-- ==== Sys2Proof/Machine/Save.lean ====
section
/-! DEFINITION. Pre-emption (R366 to R372, R279, R280, R300, R316): BLOCK_HALTED, GANG_SAVE with the gang header,
BLOCK_SAVE_COMPLETE and BLOCK_RESTORE with the storage images. -/

namespace Sys2Proof.Machine

/-! ## BLOCK_HALTED (R367, R279) -/

/-- A load or store of a tile that has begun and waits for a channel in promotion mode (R316). -/
def State.tileHeld (s : State) (id : Nat) (o : Op) : Bool := match o.kind with
  | .tloadb _ _ _ _ segs => s.segsHeld segs
  | .tstore _ _ _ _ => o.unstored.any (s.unitWaits id o)
  | _ => false
/-- Work of the block that halting completes: a pass, a tile operation that has begun and is not held. -/
def State.blockBusy (s : State) (bid : Nat) (b : Block) : Bool :=
  s.runs.any (fun r => b.gangs.contains r.2.gang) ||
    s.ops.any fun o => o.2.block == bid && o.2.began && !s.tileHeld o.1 o.2
/-- BLOCK_HALTED: no run of the block holds a slot, and its passes have drained. -/
def execBlockHalted (block : Nat) (s : State) : Host.Outcome State Fault Refusal :=
  let b := s.block block
  if b.status != .halting || s.blockBusy block b then .next s
  else
    let again (o : Op) : Op := if o.block = block then { o with began := false } else o
    let ops : Tab Op := s.ops.map fun p => (p.1, again p.2)
    .next ({ s with ops := ops }.setBlock block { b with status := .halted })

/-! ## What a gang's save waits for (R368, R300, R316) -/

/-- Every part of an engine's command that is left waits for a channel in promotion mode: a copy's elements that have not been
copied, a transfer with an element that waits. -/
def State.engineHeld (s : State) (id : Nat) (o : Op) : Bool := match o.kind with
  | .cpy n es => !es.isEmpty && es.all fun e => s.refHeld o n e.2.1 || s.refHeld o n e.2.2
  | .cpyt _ _ _ _ _ _ _ _ => match s.transfer o with
    | some x => (List.range x.count).any (s.elemWaits id o x)
    | none => false
  | .lrec _ segs => s.segsHeld segs
  | .bookq _ row _ => o.accs.isEmpty && s.heldCell row.cell
  | .ired _ _ _ _ _ _ => s.iredHeld o
  | _ => false
def OpKind.isEngine : OpKind → Bool
  | .cpy _ _ | .cpyt _ _ _ _ _ _ _ _ | .lrec _ _ | .bookq _ _ _ | .ired _ _ _ _ _ _ => true
  | _ => false
/-- Access a of operation o comes after one of the operations q, by the order of its lane (R225, R310). -/
def accBehind (qs : List (Nat × Op)) (o : Op) (a : Acc) : Bool :=
  qs.any fun q => (q.2.accs.any fun b => !b.done && b.lane == a.lane && orderedPair q.2 b o a) || match o.kind with
    | .bookPin _ _ => q.2.booksLane a.addr a.lane
    | _ => false
/-- An engine's command comes after one of the operations q: a store of its gang, or a command of its engine's order. -/
def engineBehind (qs : List (Nat × Op)) (o : Op) : Bool :=
  qs.any fun q => (!q.2.kind.isRead && q.2.accs.any fun b => !b.done) || match o.kind with
    | .lrec _ _ | .cpyt _ _ _ _ _ _ _ _ => q.2.kind.usesRecords
    | .ired _ _ _ _ _ _ => q.2.kind.copies
    | .bookq _ row idx => idx.any fun p => q.2.booksLane row.cell p.1
    | _ => false
/-- An operation has nothing left but what is held, or can come only after operations that are (R316). -/
def State.opHeld (s : State) (qs : List (Nat × Op)) (id : Nat) (o : Op) : Bool :=
  if o.kind.isEngine then s.engineHeld id o || engineBehind qs o
  else (o.accs.any fun a => !a.done) && o.accs.all fun a => a.done || s.accHeld id o a || accBehind qs o a
/-- The operations that a save abandons, in issue order. -/
def State.abandonable (s : State) (gid : Nat) : List Nat :=
  let mine := s.ops.filter fun p => p.2.gang == gid && (p.2.cls == .ld || p.2.cls == .st || p.2.kind.isEngine)
  (mine.foldl (fun qs p => if s.opHeld qs p.1 p.2 then qs ++ [p] else qs) []).map (·.1)
/-- An operation that the save of its gang waits for: one that no trap of the gang holds, in the ld or st class, or an
engine's. -/
def State.saveWaits (s : State) (gid : Nat) (g : Gang) : Bool :=
  let left := s.abandonable gid
  s.ops.any fun p => p.2.gang == gid && (p.2.cls == .ld || p.2.cls == .st || p.2.kind.isEngine) &&
    !left.contains p.1 && !g.holds.any fun h => h.op == some p.1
..........
» Exercise brief
When you reach the end of the data above, set it all down again unchanged.

» Solution for this problem
-- ==== Sys2Proof/Machine/Save.lean ====
section
/-! DEFINITION. Pre-emption (R366 to R372, R279, R280, R300, R316): BLOCK_HALTED, GANG_SAVE with the gang header,
BLOCK_SAVE_COMPLETE and BLOCK_RESTORE with the storage images. -/

namespace Sys2Proof.Machine

/-! ## BLOCK_HALTED (R367, R279) -/

/-- A load or store of a tile that has begun and waits for a channel in promotion mode (R316). -/
def State.tileHeld (s : State) (id : Nat) (o : Op) : Bool := match o.kind with
  | .tloadb _ _ _ _ segs => s.segsHeld segs
  | .tstore _ _ _ _ => o.unstored.any (s.unitWaits id o)
  | _ => false
/-- Work of the block that halting completes: a pass, a tile operation that has begun and is not held. -/
def State.blockBusy (s : State) (bid : Nat) (b : Block) : Bool :=
  s.runs.any (fun r => b.gangs.contains r.2.gang) ||
    s.ops.any fun o => o.2.block == bid && o.2.began && !s.tileHeld o.1 o.2
/-- BLOCK_HALTED: no run of the block holds a slot, and its passes have drained. -/
def execBlockHalted (block : Nat) (s : State) : Host.Outcome State Fault Refusal :=
  let b := s.block block
  if b.status != .halting || s.blockBusy block b then .next s
  else
    let again (o : Op) : Op := if o.block = block then { o with began := false } else o
    let ops : Tab Op := s.ops.map fun p => (p.1, again p.2)
    .next ({ s with ops := ops }.setBlock block { b with status := .halted })

/-! ## What a gang's save waits for (R368, R300, R316) -/

/-- Every part of an engine's command that is left waits for a channel in promotion mode: a copy's elements that have not been
copied, a transfer with an element that waits. -/
def State.engineHeld (s : State) (id : Nat) (o : Op) : Bool := match o.kind with
  | .cpy n es => !es.isEmpty && es.all fun e => s.refHeld o n e.2.1 || s.refHeld o n e.2.2
  | .cpyt _ _ _ _ _ _ _ _ => match s.transfer o with
    | some x => (List.range x.count).any (s.elemWaits id o x)
    | none => false
  | .lrec _ segs => s.segsHeld segs
  | .bookq _ row _ => o.accs.isEmpty && s.heldCell row.cell
  | .ired _ _ _ _ _ _ => s.iredHeld o
  | _ => false
def OpKind.isEngine : OpKind → Bool
  | .cpy _ _ | .cpyt _ _ _ _ _ _ _ _ | .lrec _ _ | .bookq _ _ _ | .ired _ _ _ _ _ _ => true
  | _ => false
/-- Access a of operation o comes after one of the operations q, by the order of its lane (R225, R310). -/
def accBehind (qs : List (Nat × Op)) (o : Op) (a : Acc) : Bool :=
  qs.any fun q => (q.2.accs.any fun b => !b.done && b.lane == a.lane && orderedPair q.2 b o a) || match o.kind with
    | .bookPin _ _ => q.2.booksLane a.addr a.lane
    | _ => false
/-- An engine's command comes after one of the operations q: a store of its gang, or a command of its engine's order. -/
def engineBehind (qs : List (Nat × Op)) (o : Op) : Bool :=
  qs.any fun q => (!q.2.kind.isRead && q.2.accs.any fun b => !b.done) || match o.kind with
    | .lrec _ _ | .cpyt _ _ _ _ _ _ _ _ => q.2.kind.usesRecords
    | .ired _ _ _ _ _ _ => q.2.kind.copies
    | .bookq _ row idx => idx.any fun p => q.2.booksLane row.cell p.1
    | _ => false
/-- An operation has nothing left but what is held, or can come only after operations that are (R316). -/
def State.opHeld (s : State) (qs : List (Nat × Op)) (id : Nat) (o : Op) : Bool :=
  if o.kind.isEngine then s.engineHeld id o || engineBehind qs o
  else (o.accs.any fun a => !a.done) && o.accs.all fun a => a.done || s.accHeld id o a || accBehind qs o a
/-- The operations that a save abandons, in issue order. -/
def State.abandonable (s : State) (gid : Nat) : List Nat :=
  let mine := s.ops.filter fun p => p.2.gang == gid && (p.2.cls == .ld || p.2.cls == .st || p.2.kind.isEngine)
  (mine.foldl (fun qs p => if s.opHeld qs p.1 p.2 then qs ++ [p] else qs) []).map (·.1)
/-- An operation that the save of its gang waits for: one that no trap of the gang holds, in the ld or st class, or an
engine's. -/
def State.saveWaits (s : State) (gid : Nat) (g : Gang) : Bool :=
  let left := s.abandonable gid
  s.ops.any fun p => p.2.gang == gid && (p.2.cls == .ld || p.2.cls == .st || p.2.kind.isEngine) &&
    !left.contains p.1 && !g.holds.any fun h => h.op == some p.1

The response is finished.